Para a determinação do tribunal territorialmente competente em 1ª instância, relativamente às ações


declarativas, o CPTA consagra, nomeadamente, os seguintes critérios de conexão:
® A residência habitual (relativamente às pessoas singulares) ou a sede (quanto às pessoas coletivas) do
autor ou da maioria dos autores, que constitui o critério geral (artigo 16.º/1 e 2);
® A situação dos bens, que determina a competência territorial para os processos relacionados com
bens imóveis ou direitos a eles referentes (artigo 17.º);
® O lugar onde se deu o facto constitutivo da responsabilidade civil extracontratual, que define a
competência territorial para as pretensões nessa matéria, incluindo as ações de regresso (artigo
18.º/1), salvo quando o facto constitutivo da responsabilidade for a prática ou a omissão de um ato
administrativo ou de uma norma, em que releva, antes, a sede da entidade demandada (artigo 18.º/2,
com remissão para o artigo 20.º/1);
® O lugar do cumprimento do contrato, para as pretensões relativas a contratos, mas somente na falta
de convenção das partes (artigo 19.º/1 e 2);
® A sede da entidade demandada, quanto aos processos relativos à prática ou omissão de normas e
atos administrativos das Regiões Autónomas, das autarquias locais e demais entidades de âmbito
local, das pessoas coletivas de utilidade pública e de concessionários (artigo 20.º/1);

Página 51 de 52
Organização Judiciária Gabriela Sousa

® O lugar onde deva ser realizada a prestação, consulta ou passagem da certidão pretendida, quanto
aos pedidos de intimação para prestação de informações, consulta de documentos e passagem de
certidões (artigo 20.º/4, na redação do decreto-lei n.° 214-G/2015).

Uma vez determinado o tribunal territorialmente competente para o processo de declaração em 1ª instância,
fica igualmente estabelecida a competência para a execução da respetiva sentença (se a Administração não a executar
espontaneamente), pois esta pertence, precisamente, ao tribunal que tiver proferido a sentença em primeiro grau de
jurisdição (artigos 164.º/1 e 176.º/1 CPTA).

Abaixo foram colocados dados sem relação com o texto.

-- ==== Sys2Proof/Machine/Parse.lean ====
section
/-! DEFINITION. The parser and the classifier (chapter 9): the walk over the format table, the 320-bit key, and the
rule lookup. -/

namespace Sys2Proof.Machine

/-- Word `w` of format entry `e` (Table 9.6). -/
def fmtWord (f : FieldDie) (e w : Nat) : Nat := f.rdN (0x420000 + 64 * e + 4 * w)

/-- What a walk has gathered (R379, R382). -/
structure Walk where
  status : Nat := 0
  walked : Nat := 0
  finalFmt : Nat := 0
  etype : Nat := 0
  tags : Nat := 0
  tci : Option Nat := none        -- tag control information of the first tag, when its bytes were available
  slots : List (Nat × Nat) := []  -- filled key slots and their bytes
deriving DecidableEq, Repr

/-- What a pass may read of a frame: the bytes present, the window's end, and where the FCS begins, beyond every window
while the frame's end is not known (R384, R385, R387). -/
structure Window where
  bytes : List Byte
  win : Nat
  fcs : Nat
deriving DecidableEq, Repr

/-- Where the bytes that may be copied into the key end. -/
def Window.avail (v : Window) : Nat := min v.win v.fcs

/-- The window of the short pass (R384, R385). -/
def shortWindow (fr : Frame) : Window := ⟨fr.bytes, 64, 4096⟩

/-- The window of the full pass: before the FCS when the frame has ended (R387). A frame still in reception has 132 bytes
then, so that its FCS lies beyond the window (`awaitsFull`). -/
def fullWindow (fr : Frame) : Window := ⟨fr.bytes, 128, if fr.rx then 4096 else fr.bytes.length - 4⟩

/-- Set a key slot; a later copy replaces an earlier one (R378). -/
def setSlot (k v : Nat) (m : List (Nat × Nat)) : List (Nat × Nat) := Store.insert k v m

/-- Carry out one extraction command (R378). -/
def extract (v : Window) (off cmd : Nat) (m : List (Nat × Nat)) : List (Nat × Nat) :=
  let src := off + bitsOf cmd 15 9
  let n := bitsOf cmd 8 5
  let dst := bitsOf cmd 4 0
  if n = 0 ∨ 8 < n ∨ v.avail < src + n then m
  else forRange n (fun i m => setSlot (dst + i) (byteAt v.bytes (src + i)) m) m

/-- The six extraction commands of entry `e`. -/
def extractAll (f : FieldDie) (v : Window) (e off : Nat) (m : List (Nat × Nat)) : List (Nat × Nat) :=
  forRange 3 (fun j m =>
    let w := fmtWord f e (10 + j)
    extract v off (bitsOf w 15 0) (extract v off (bitsOf w 31 16) m)) m

/-- The entry that follows a selection value in entry `e`: none when the walk ends (R375). -/
def nextEntry (f : FieldDie) (e sel : Nat) : Option Nat :=
  match (List.range 8).find? (fun i => let w := fmtWord f e (2 + i); hasBit w 15 && bitsOf w 31 16 == sel) with
  | some i => some (bitsOf (fmtWord f e (2 + i)) 5 0)
  | none => let w := fmtWord f e 1
    if hasBit w 6 then none else some (bitsOf w 5 0)

/-- The length of the header of entry `e` at `off`: the byte that gives it, if any, and the length (R374). -/
def headerLength (f : FieldDie) (v : Window) (e off : Nat) : Option Nat × Nat :=
  let w := fmtWord f e 0
  let fixed := bitsOf w 17 11
  if hasBit w 29 then
    let at_ := off + bitsOf w 24 18
    let b := byteAt v.bytes at_
    let part := if bitsOf w 28 27 = 0 then b % 16 else if bitsOf w 28 27 = 1 then b / 16 else b
    (some at_, part * 2 ^ bitsOf w 26 25 + fixed)
  else (none, fixed)

/-- One header of the walk, at `off`, by entry `e`: what the walk holds after it, and where it goes on (Table 9.1,
R381, R382). A first tag whose bytes 0 and 1 reach past the window starts at the window's last byte: no header follows it
inside the window, and its status is that of any header there; one whose bytes reach into the FCS extends into it. -/
def walkHeader (f : FieldDie) (v : Window) (e off : Nat) (k : Walk) : Walk × Option (Nat × Nat) :=
  let w0 := fmtWord f e 0
  let w1 := fmtWord f e 1
  let tag := hasBit w0 30
  let (lenAt, len) := headerLength f v e off
  let selEn := hasBit w1 15
  let selAt := off + bitsOf w1 13 7
  let selN := if hasBit w1 14 then 2 else 1
  let selOk := selEn && decide (selAt + selN ≤ v.avail)
  let sel := Nat.land (beAt v.bytes selAt selN) (bitsOf w1 31 16)
  let noTag := tag && k.tags == 0 && decide (v.fcs < off + 2)
  let tooLate := fun (edge : Nat) =>
    (match lenAt with
      | some a => decide (edge ≤ a)
      | none => false) || (selEn && decide (edge < selAt + selN))
  let next := if selOk then nextEntry f e sel else none
  let lenKnown := match lenAt with
    | some a => decide (a < v.avail)
    | none => true
  let status :=
    if tooLate v.win || (next.isSome && lenKnown && decide (v.win ≤ off + len)) then 1
    else if tooLate v.fcs || noTag || decide (v.fcs < off + len) then 2
    else if hasBit w0 29 && len == 0 then 3
    else match next with
      | none => 0
      | some e' => if !hasBit (fmtWord f e' 0) 31 then 4 else if 12 ≤ k.walked + 1 then 5 else 0
  let k' : Walk := { k with
    status := status
    walked := k.walked + 1
    finalFmt := e
    etype := if selOk then sel else k.etype
    tags := if tag then min 3 (k.tags + 1) else k.tags
    tci := if tag && k.tags == 0 && decide (off + 2 ≤ v.avail) then some (beAt v.bytes off 2) else k.tci
    slots := extractAll f v e off k.slots }
  (k', if status = 0 then next.map (fun e' => (e', off + len)) else none)

/-- The walk from entry `e` at `off`, at most `n` headers (R373, R377). -/
def walkFrom (f : FieldDie) (v : Window) : Nat → Nat → Nat → Walk → Walk
  | 0, _, _, k => k
  | n + 1, e, off, k =>
    match walkHeader f v e off k with
    | (k', some (e', off')) => walkFrom f v n e' off' k'
    | (k', none) => k'

/-- The walk of a frame (R373, R381). -/
def walkFrame (f : FieldDie) (v : Window) : Walk :=
  if hasBit (fmtWord f 0 0) 31 then walkFrom f v 12 0 0 {} else { status := 6 }

/-- Byte of key slot `k`, 0 when unfilled. -/
def slotByte (m : List (Nat × Nat)) (k : Nat) : Nat := Store.get (fun _ => 0) m k

/-- The ten key words of Table 9.2, word 0 first. -/
def keyWords (port status short tags pcp dei vid : Nat) (k : Walk) : List Nat :=
  let slotWord := fun (j : Nat) => slotByte k.slots (4 * j) * 2 ^ 24 + slotByte k.slots (4 * j + 1) * 2 ^ 16 +
    slotByte k.slots (4 * j + 2) * 2 ^ 8 + slotByte k.slots (4 * j + 3)
  let present := k.slots.foldl (fun a e => setBit a e.1) 0
  (List.range 7).map (fun i => slotWord (6 - i)) ++
  [present, k.finalFmt * 2 ^ 26 + k.walked * 2 ^ 22 + k.etype,
   port * 2 ^ 27 + status * 2 ^ 24 + short * 2 ^ 23 + tags * 2 ^ 21 + pcp * 2 ^ 18 + dei * 2 ^ 17 + vid * 2 ^ 5]

/-! ### Rules (R393 to R395) -/

def ruleWord (f : FieldDie) (r w : Nat) : Nat := f.rdN (0x440000 + 128 * r + 4 * w)

/-- The numbers of the valid rules, in ascending order. -/
def validRules (f : FieldDie) : List Nat :=
  (f.reg.filter (fun e => decide (0x440000 ≤ e.1) && decide (e.1 < 0x480000) && e.1 % 128 == 0 && hasBit e.2.toNat 31)).map
    (fun e => (e.1 - 0x440000) / 128)

/-- Whether rule `r` matches a key (R393). -/
def ruleMatches (f : FieldDie) (r : Nat) (key : List Nat) : Bool :=
  (List.range 10).all (fun i =>
    let m := ruleWord f r (11 + i)
    Nat.land (key.getD (9 - i) 0) m == Nat.land (ruleWord f r (1 + i)) m)

/-- The rule that applies: the lowest-numbered match (R394). -/
def ruleFor (f : FieldDie) (key : List Nat) : Option Nat := (validRules f).find? (fun r => ruleMatches f r key)

/-- The port VID (R406). -/
def portVid (f : FieldDie) (n : Nat) : Nat := f.get (F_FWD_PORT_pvid n)

/-- One pass over a frame from port `n`: walk, key and classification (R379, R380, R395). -/
def classify (f : FieldDie) (n : Nat) (v : Window) (short : Bool) : ClsResult :=
  let k := walkFrame f v
  let (pcp, dei) := match k.tci with
    | some t => (bitsOf t 15 13, bitOf t 12)
    | none => (f.get (F_CLS_PORT_def_pcp n), 0)
  let tagVid := match k.tci with
    | some t => t % 4096
    | none => 0
  let vid := if tagVid = 0 then portVid f n else tagVid
  let key := keyWords n k.status (if short then 1 else 0) k.tags pcp dei vid k
  let rule := ruleFor f key
  let act := fun (bit : Nat) => match rule with
    | some r => if hasBit (ruleWord f r 0) bit then some (ruleWord f r 0) else none
    | none => none
  let cls := match act 30 with
    | some w => bitsOf w 23 21
    | none => bitsOf (f.get (F_CLS_PCPMAP_pcpmap n)) (3 * pcp + 2) (3 * pcp)
  let colour := match act 29 with
    | some w => bitsOf w 20 19
    | none => if f.flag (F_CLS_PORT_dei_yellow n) && dei == 1 then 1 else 0
  let queue := match act 28 with
    | some w => bitsOf w 18 16
    | none => bitsOf (f.get F_CLS_QMAP_qmap) (3 * cls + 2) (3 * cls)
  { short := short, status := k.status, cls := cls, colour := colour, queue := queue, rule := rule, vid := vid,
    pcp := pcp, dei := dei, tags := k.tags, tag0 := tagVid != 0, slots := k.slots, key := key }

/-- Whether a short-pass result is final (R386). -/
def shortFinal (f : FieldDie) (n : Nat) (r : ClsResult) : Bool :=
  hasBit (f.get (F_FWD_CT_classes n)) r.cls &&
  (r.status == 0 || (r.status == 1 && !hasBit (f.get (F_CLS_PORT_err_drop n)) 0))

/-- Whether the final status drops the frame at stage 2 (R389): err_drop holds status s at bit s + 8 of its register. -/
def parseDrops (f : FieldDie) (n : Nat) (r : ClsResult) : Bool :=
  decide (1 ≤ r.status) && decide (r.status ≤ 6) && hasBit (f.get (F_CLS_PORT_err_drop n)) (r.status - 1)

/-- Record a capture (R402). -/
def capture (n : Nat) (r : ClsResult) (f : FieldDie) : FieldDie :=
  if f.fwd.armed && f.get F_CLS_CAP_CTRL_port == n then
    let f := { f with fwd := { f.fwd with armed := false } }
    let f := forRange 10 (fun k f => f.wrN (F_CLS_CAP k) (r.key.getD k 0)) f
    let f := f.wrN F_CLS_CAP_RES ((match r.rule with
      | some k => 0x80000000 + k * 2 ^ 16
      | none => 0) + r.cls * 2 ^ 7 + r.colour * 2 ^ 5 + r.queue)
    f.put F_CLS_CAP_CTRL_done 1
  else f

/-- Count a final classification (R390, R398) and record a capture. -/
def countFinal (n : Nat) (r : ClsResult) (f : FieldDie) : FieldDie :=
  capture n r (f.count (match r.rule with
    | some k => cRule k
    | none => cPort n 9))

end Sys2Proof.Machine
end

O CPPT, por sua vez, para o julgamento em 1ª instância do processo judicial tributário (que compreende as
impugnações, ações, providências cautelares, intimações, incidentes, recursos e outros meios judiciais de atuação
consagrados no n.° 1 do artigo 97.º CPPT), consagra os seguintes elementos de conexão:
® O serviço periférico local onde se praticou o ato objeto da impugnação (artigo 12.º/1, 1ª parte);
® A domicílio ou sede do executado, no caso da execução fiscal (artigo 12.º/1, 2ª parte);
® O domicílio ou sede do contribuinte, a situação dos bens ou o lugar da transmissão, quanto aos
atos tributários ou em matéria tributária praticados por outros serviços da administração tributária (artigo
12.º/2).

À determinação da competência territorial dos tribunais tributários são ainda aplicáveis, subsidiariamente, os critérios definidos (no

CPTA) para os tribunais administrativos de círculo (artigo 50.º ETAF).